# New Tillandsia



## schmiggle (Sep 26, 2016)

I picked this feller up today:



I think it's _T. xerographica_, but please correct me if I'm wrong.  I'd like to make sure on care--dunk it in water every 2-3 weeks, mist twice a week or every other day, always let it dry out after watering, give it bright light?  From what I read, xerographica grow naturally on the tops of trees in relatively dry areas, so they should get more light and less water relative to "average" tillandsia, and maybe need to be misted and watered less often?  I assume the greyish stuff on the leaves is sun protection, like in olive trees.


----------



## Ranitomeya (Sep 27, 2016)

Sure looks like Tillandsia xerographica. You can dunk it in the water for an hour or so once a week and mist it lightly a few times a week. Just make sure that any water on it dries within a few hours so that the plant can breathe. If you keep it too wet, it won't be able to obtain oxygen and will drown, die, and rot. Make sure that you do not allow stagnant water to sit in the leaf axils, or spaces between the leaves. It's often recommended to mount them or place them on their sides so that there's no chance of water sitting in their axils, but you can just dump out the excess water after watering to prevent it from rotting. Give it bright light, but depending on how it was grown before you obtained it, you may want to give it bright indirect lighting for some time before gradually moving it into much brighter direct sunlight. If it was a plant grown under shade cloth or kept in lower lighting prior to purchase, putting it right under direct sunlight will probably sunburn the leaves and kill it.

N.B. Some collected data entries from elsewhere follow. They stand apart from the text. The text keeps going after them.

-- ==== Sys2Proof/Machine/PoolCmd.lean ====
section
/-!
DEFINITION. The shared pool's commands (13_shared_pool.md): regions, extents, versions, mirrored commits and near-memory
operations.
-/

namespace Sys2Proof.Machine

open Sys2Proof

/-! ### Who uses a region (Table 13.2) -/

/-- The regions that a command uses while it is in flight; `REGION_CREATE` and `REGION_REVOKE` use none. -/
def Desc.regions (d : Desc) : List Nat :=
  let lo (w : Word) : Nat := bits 11 0 w
  match d.opcode with
  | 0x18 => [lo d.c]
  | 0x35 => [lo d.e]
  | 0x52 => if bit 8 d.a then [] else [lo d.b, bits 27 16 d.b]
  | 0x72 | 0x73 | 0x74 | 0x78 => [lo d.a]
  | 0x75 => [lo d.c]
  | 0x79 | 0x7A => [lo d.a, bits 27 16 d.a]
  | 0x7B => [lo d.a, bits 27 16 d.a]
  | 0x80 => if bits 1 0 d.a = 0 then [lo d.b] else []
  | _ => []

/-- `USERS` of a region: extents, registrations, streams, and commands and items in flight. -/
def Core.regionUsers (r : Nat) (c : Core) : Nat :=
  (c.pool.extents.filter fun e => e.2.region = r).length
    + (c.rma.regs.filter fun g => g.2.region = r).length
    + (c.alm.streams.filter fun w => w.2.base = r || w.2.var = r).length
    + (c.cmd.slots.filter fun s => s.st == .dispatched && s.desc.regions.contains r).length
    + (c.alm.items.filter fun i => i.versions.any fun v => v.1 = r).length

/-! ### Regions (R517-R521) -/

/-- Bytes of a run of 17 sheaves. -/
def runBytes : Nat := 17 * sheafBytes

/-- Take the units of granules `g`, `g + 1`, … of a region; none when the free pool cannot supply one. -/
def Core.takeGrans (r cls g : Nat) : Nat → Tab Gran → Core → Option (Tab Gran × Core)
  | 0, t, c => some (t, c)
  | n + 1, t, c =>
    match c.takeGran r cls (g % 12) with
    | none => none
    | some (y, c) => c.takeGrans r cls (g + 1) n (t ++ [(g, y)])

/-- Take `n` runs for a `GRANARY` region, every sheaf `MAPPED` with `POOL` set (R517). -/
def Core.takeRuns (r : Nat) : Nat → List Nat → Core → Option (List Nat × Core)
  | 0, rs, c => some (rs, c)
  | n + 1, rs, c =>
    match c.freeRun with
    | none => none
    | some run =>
      let e : MapEntry := { psa := psaNone, lost := false, slots := 15, plot := 0, husk := false, pool := true }
      let x : Run := { plot := 0, pool := true, region := r, firstAt := none, huskDirty := false, husks := [] }
      let sheaves := (List.range 17).map (17 * run + ·)
      let c := { c with
        grn.runs := tset run x c.grn.runs
        grn.map := sheaves.foldl (fun m s => tset s e m) c.grn.map }
      (c.each sheaves fun s c => c.journal (.map s e psaNone false)).takeRuns r n (rs ++ [run])

/-- A new region of a class, at version 1 (R520). -/
def Region.fresh (cls tenant granules : Nat) (d : Desc) (key : Bytes) (nmRead nmWrite : Nat) : Region :=
  { cls := cls, versioned := bit 14 d.a, lww := bit 15 d.a, peer := bit 16 d.a, damaged := false, tenant := tenant
    granules := granules, latest := 1, mConduit := bits 31 0 d.d, mHandle := bits 47 32 d.d, mGen := bits 63 48 d.d
    key := key, nmRead := nmRead, nmWrite := nmWrite, versions := [(1, [])], drafts := [], views := [], runs := []
    revoking := false, revoker := none, counts := (0, 0) }

/-- Pool commands are accepted (Table 13.5). -/
def Core.poolCmdOk (c : Core) : Bool × Status := (c.pool.en, .notPermitted)

/-- `REGION_CREATE` (R520). -/
def Core.regionCreate (s : Slot) (c : Core) : Core :=
  let d := s.desc
  let r := bits 11 0 d.a
  let cls := bits 13 12 d.a
  let ver := bit 14 d.a
  let peer := bit 16 d.a
  let size := d.b.toNat
  let conduitOk : Bool := (c.conduit? (bits 31 0 d.d)).any fun e => e.tenant = d.tenant
  c.checked s.no
    [c.poolCmdOk, ((c.region? r).isNone, .notPermitted),
     (cls < 3 && size % 2 ^ 21 = 0 && 2 ^ 21 ≤ size && !(cls = 2 && (ver || peer)) && (ver || !(bit 15 d.a || peer))
       && (peer || d.d == 0) && (!peer || conduitOk), .invalidField),
     (!(cls = 2 && c.fallow), .mediaReadOnly)]
    fun c =>
      let rights := c.hostRead d.c.toNat 64
      let k := c.drawBytes 32
      let n := size / 4096
      let x := Region.fresh cls d.tenant n d k.1 (leNat (sliceB 0 32 rights)) (leNat (sliceB 32 32 rights))
      let made : Option (Region × Core) :=
        if cls = 2 then (k.2.takeRuns r (ceilDiv size runBytes) []).map fun a => ({ x with runs := a.1 }, a.2)
        else (k.2.takeGrans r cls 0 n []).map fun a => ({ x with versions := [(1, a.1)] }, a.2)
      match made with
      | none => c.fail s.no .noFrame
      | some (x, c) => ((c.upPool fun p => { p with regions := tset r x p.regions }).jRegion r).succeed s.no n 0

/-- A revoked region that nothing uses any more becomes `FREE`: its units are zeroised and freed, its sheaves trimmed and
its key gone (R521). -/
def Core.freeRegion (r : Nat) (c : Core) : Core :=
  match c.region? r with
  | none => c
  | some x =>
    let sheaves := x.runs.flatMap fun run => (List.range 17).map (17 * run + ·)
    let c := c.each sheaves fun s c => (c.uncache s).clearSlots s 15
    let c := c.each (dedup x.unitsUsed) fun u c => c.freeFrame u
    let c : Core := { c with grn.runs := c.grn.runs.filter fun t => !x.runs.contains t.1 }
    let c := (c.upPool fun p => { p with regions := tdel r p.regions }).jRegion r
    match x.revoker with
    | some no => c.succeed no x.counts.1 x.counts.2
    | none => c

/-! ### Extents (R522, R535) -/

/-- The Registry record of an extent changed. -/
def Core.jExtent (e : Nat) (c : Core) : Core := c.jRecord regControl (2 ^ 20 + e)

/-- A request that the device decoded into an extent is still held (R535). -/
def Core.extentBusy (x : Extent) (c : Core) : Bool :=
  c.pool.held.any fun a => a.ld = x.ld && x.dpa ≤ a.dpa && a.dpa < x.dpa + x.len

In xeric Tillandsias, the grayish covering is composed of trichomes which serve to both reflect some excess electromagnetic radiation and to aid in the retention of a film of water that the plant can slowly take in. If the leaves didn't have the trichomes and were waxy or smooth, the water would run off quickly and the plant would not be able to absorb enough water to survive in a dry environment. Some Tillandsias are waxy or smooth and those are usually species found in wet environments where the problem is not low amounts of moisture, but excessive amounts of moisture--the decreased retention of water on the leaf surfaces would prevent them from staying too wet and becoming susceptible to rot and death.

Reactions: Informative 1


----------



## schmiggle (Sep 27, 2016)

Thanks Ranitomeya!  Two questions: first of all, could I dunk it more often and not spray?  Second, is there a way to tell if it isn't getting enough light?


----------



## Tleilaxu (Sep 27, 2016)

Why would you always dunk it? Isn't the fun of having these to get them to "root" and attach to cool mounts as a display piece? Seems like in impossibility it you keep detaching then for a dunking...


----------



## Ranitomeya (Sep 27, 2016)

Most Tillandsias, including xerographica, rarely root past the seedling stage, so they have to be glued or attached some other way to be permanently mounted. Most people just rest them in a secure position so that they can be removed for thorough hydration. You can get away with not misting them and just dunking them twice a week, but keep in mind that Tillandsias that are too dry will not as frequently open their stoma, the pores through which they exchange gasses and through which moisture is lost, and as a result will not have as much carbon dioxide for photosynthesis during the daylight hours. Stoma are only opened when the plant has enough moisture or humidity to avoid excessive water loss during gas exchange and in Tillandsias, it is typically done at night when they'll store carbon dioxide in the form of an acid for use during the day. In my experience, Tillandsias that have regular misting do better than ones that are dunked every once in a while since they effectively cease growth between waterings. Also keep in mind that dunking them too frequently is more likely to lead to rot than misting them frequently.

Reactions: Informative 2


----------